Folha - E qual é sua opinião sobre uma eventual intervenção do Brasil na crise da Venezuela?
Seitenfus -
Nos primeiros meses de seu governo, em 1999, o presidente Hugo Chávez chamou um plebiscito para mudar a Constituição. Como democrata, condeno isso porque se moldou uma Constituição à imagem do presidente.
É democrático? É, pois a nova carta foi submetida a plebiscito. Mas é muito difícil um presidente que acaba de ser eleito não conseguir mudar a Constituição dessa maneira. Acho que ele explorou uma situação propícia.
Quando houve uma reorganização da oposição, ocorreu o chamamento, tanto pela oposição quanto pela situação, das massas às ruas.
É algo perigoso, que pode desembocar numa guerra civil. Em certas situações, a comunidade internacional tem o dever de intervir. Foi o caso de Ruanda, onde houve o genocídio de mais de 1 milhão de pessoas.

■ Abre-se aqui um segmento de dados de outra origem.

-- ==== Sys2Proof/Machine/Dma.lean ====
section
/-! DEFINITION. DMA: notifications, table commands and host frames through the rings in host memory (R397 to R401), and the
HOST record (R406, R407). -/
namespace Sys2Proof.Machine

/-- DMA runs: BAR2 is served, the endpoint is bus master, and no host-view reset is in progress (R389, R405). -/
def State.dmaOn (s : State) : Bool := s.bar2On && s.on Reg.hifStatusBme && !s.on Reg.devResetStatusHvBusy

/-- The oldest LNQ record is written to ring 0 where the ring has room (R399). -/
def execLnqDmaWrite (s : State) : Res :=
  match s.tbl.lnq with
  | [] => .next s
  | r :: l =>
    .next (if s.dmaOn && !s.on Reg.hifCfgLnqFifo && decide (0 < s.ringRoom 0) then (s.setLnq l).ringPost 0 (slice r 0 32) else s)

/-- The next command of ring 1, whose entry reads `entry`, is fetched where PD3 is on and the queue in it has a place and ring 2 has room for its
result (R399). -/
def execTcqFetch (entry : List Byte) (s : State) : Res :=
  let due := (s.tbl.tcq.filter (·.dma)).length
  .next (if s.dmaOn && s.pdOn 3 && !s.on Reg.hifCfgTcqFifo && decide (0 < s.ringReady 1) && decide (s.tbl.tcq.length < 256) && decide (due < s.ringRoom 2)
    then
      let c : TcqCmd := { bytes := slice entry 0 32, idx := s.devIdx 1, dma := true }
      ({ s with tbl := { s.tbl with tcq := s.tbl.tcq ++ [c] } }.ringStep 1).fifoStatus
    else s)

/-- A TXF entry keeps Table HI-7. -/
def State.txfOk (s : State) (e : List Byte) : Bool :=
  let d := u8 e 10
  let len := u16 e 8 + 4
  s.isDest d && decide (64 ≤ len) && decide (len ≤ (if s.isLeat d then 16383 else s.rd (Reg.portMaxlenLen d)))
    && decide (u8 e 11 < 32) && zeros e 14 18

/-- The next entry of ring 3 reads `entry`, and its frame `frame` (R401): the frame with its FCS enters the output queue of
class TC at its destination, or is discarded there (R302, R308). An entry waits while the buffer is off (PD4) or has no cells for it. -/
def execTxfFetch (entry frame : List Byte) (s : State) : Res :=
  let e := slice entry 0 32
  if !s.dmaOn || s.ringReady 3 == 0 || !s.pdOn 4 then .next s
  else if !s.txfOk e then .next ((s.bump Reg.hifTxBadCount).ringStep 3)
  else
    let data := slice frame 0 (u16 e 8)
    let b := data ++ fcsOf data
    let d := u8 e 10
    let fl := u8 e 11
    let egress := s.resolve d
    if s.sharedFree < cellsOf b.length then .next s
    else
      let id := s.fab.next
      let f : Frame := {
        bytes := b, len := b.length, ended := true, host := true, stage := 2, da := beAt b 0 6, sa := beAt b 6 6, etype := beAt b 12 2
        tsReq := bit fl 0, onestep := bit fl 1, tsId := u16 e 12, tc := fl / 4 % 8, dest := d, cycle := s.fab.cyc, copies := egress.toList }
      let s := { s with fab := { s.fab with next := id + 1 } }.setFrame id f
      let (_, s) := s.allocCells id (cellsOf b.length)
      let s := (s.ringStep 3).ev 0x0E
      .next (match egress with
        | some x => s.enqueue x id
        | none => (s.bump Reg.fabCntLinkDrop).reap id)

/-- The frame at the head of the host queue meets the next receive buffer, whose RXB entry reads `rxb` (R400): it is written
there with its RXC entry, or discarded where it is too long, and the buffer stays free. Once a SCAN has reached a domain the device
forwards nothing (R372). -/
def execHostRxDeliver (rxb : List Byte) (s : State) : Res :=
  match s.fab.hostq with
  | [] => .next s
  | (id, reason) :: l =>
    if s.frozen || !s.dmaOn || !s.on Reg.hifCfgFramesEn || s.ringReady 4 == 0 || s.ringRoom 5 == 0 then .next s
    else
      let f := s.frame id
      let done (s : State) : State := ((s.freeCells id).setFrame id {}).setHostq l
      if u16 rxb 8 < f.bytes.length then .next ((done s).bump Reg.hifRxDropCount)
      else
        let i := s.devIdx 4
        let s := s.send (.dmaBytes (u64 rxb 0) f.bytes)
        let s := (done s).ringStep 4
        .next (s.ringPost 5 (le 8 f.stamp ++ le 2 f.bytes.length ++ le 1 f.ingress ++ le 1 reason ++ le 4 i ++ le 8 0 ++ le 8 0))

/-! ## The HOST record -/

/-- HOST passes R407. `names`: the number names a destination; `pcieRef`: CLOCK_PLAN's PCIE_REF. -/
def checkHost (names : Nat → Bool) (pcieRef : Bool) (v : List Byte) : Bool :=
  let p := u8 v 0
  let q := u8 v 1
  let trap := u64 v 16 + u64 v 24 * 2 ^ 64
  v.length == 48 && decide (p < 8) && decide (q < 4) && (u16 v 2 == 0 || (decide (64 ≤ u16 v 2) && decide (u16 v 2 ≤ 8192)))
    && zeros v 4 12 && zeros v 32 16 && (!bit p 0 || pcieRef) && (bit p 0 || (!bit p 2 && q == 3))
    && (List.range 128).all (fun n => !bit trap n || names n) && (trap == 0 || bit p 2)

/-- HOST is applied (R406). -/
def applyHost (v : List Byte) (s : State) : State :=
  let p := u8 v 0
  let q := u8 v 1
  let s := s.wrs [(Reg.hifCfgPcieEn, p), (Reg.hifCfgSmiEn, p / 2), (Reg.hifCfgFramesEn, p / 4), (Reg.hifCfgLnqFifo, q), (Reg.hifCfgTcqFifo, q / 2),
    (Reg.hifHostqCells, if u16 v 2 = 0 then 1024 else u16 v 2)]
  { s with hif := { s.hif with ptpTrap := u64 v 16 + u64 v 24 * 2 ^ 64 } }

/-- An image without a HOST record (R406). -/
def applyHostDefault (pcieRef : Bool) (s : State) : State :=
  let e := b2n pcieRef
  s.wrs [(Reg.hifCfgPcieEn, e), (Reg.hifCfgFramesEn, e), (Reg.hifCfgSmiEn, 1), (Reg.hifCfgLnqFifo, 1 - e), (Reg.hifCfgTcqFifo, 1 - e)]

end Sys2Proof.Machine
end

Folha - Mas em Ruanda ocorria um massacre. É outro caso.
Seitenfus -
Não é outro caso porque a Venezuela poderá viver uma guerra civil. E guerra civil é Kosovo, é Ruanda, mesmo que, no caso, não tenha aspectos étnicos e religiosos. A comunidade internacional precisa agir preventivamente. Tem de ter condições de, se for o caso, impor a paz.

Folha - O que o Brasil poderia fazer? O primeiro passo de Lula em relação à Venezuela -quando apoiou, ainda antes de tomar posse, o envio de um petroleiro ao país- foi criticado pela oposição venezuelana. Lula é visto como pró-Chávez.
Seitenfus -
O Brasil terá de encontrar uma fórmula que lhe dê credibilidade. Será uma prova de fogo para essa diplomacia mais ativa.
Seria muito importante que o Brasil convencesse Chávez de que ele cometeu, do ponto de vista da democracia, um ilícito. Ele precisa aceitar que deu um autogolpe constitucional em 1999. Por outro lado, precisamos atuar para que não ocorra uma guerra civil.

Folha - Como o sr. vê a criação desse "grupo de amigos da Venezuela", uma idéia proposta pelo Brasil e que, segundo o jornal "The Washington Post", poderia ser encampada pelo governo dos EUA? Não seria melhor que a OEA (Organização dos Estados Americanos) continuasse conduzindo sozinha essa mediação?
Seitenfus -
Esse grupo não poderia excluir nem o Brasil nem os Estados Unidos. Quanto à OEA, o órgão possui apenas instrumentos de dissuasão verbal. Já um grupo de países teria por trás Estados, forças econômicas, Forças Armadas. Teria outro peso.

Folha - Em seu primeiro dia no governo, Lula almoçou com Hugo Chávez e jantou com Fidel Castro [ditador cubano", ambos chefes de Estado com relações difíceis com os EUA. O governo começa a sinalizar que terá uma política de enfrentamento com o governo americano?
Seitenfus -
Acho que não. A formação do governo, a política econômica, a continuidade da negociação da Alca, tudo mostra que o Brasil não está enfrentando os EUA, mas que tem uma postura diferente em questões internacionais.
Acho que esses encontros iniciais do Lula têm uma simbologia no plano da imagem. Mas não há ruptura no conteúdo, como seria o caso se houvesse uma moratória da dívida externa.

Folha - Que simbologia?
Seitenfus -
É como se o governo, mesmo que ainda não tenha essa percepção tão clara, quisesse dizer: "Nós não estamos satisfeitos com a ordem internacional tal como ela se apresenta, queremos propor um diálogo internacional, colocar frente a frente os que estão à margem da globalização e aqueles que estão incluídos".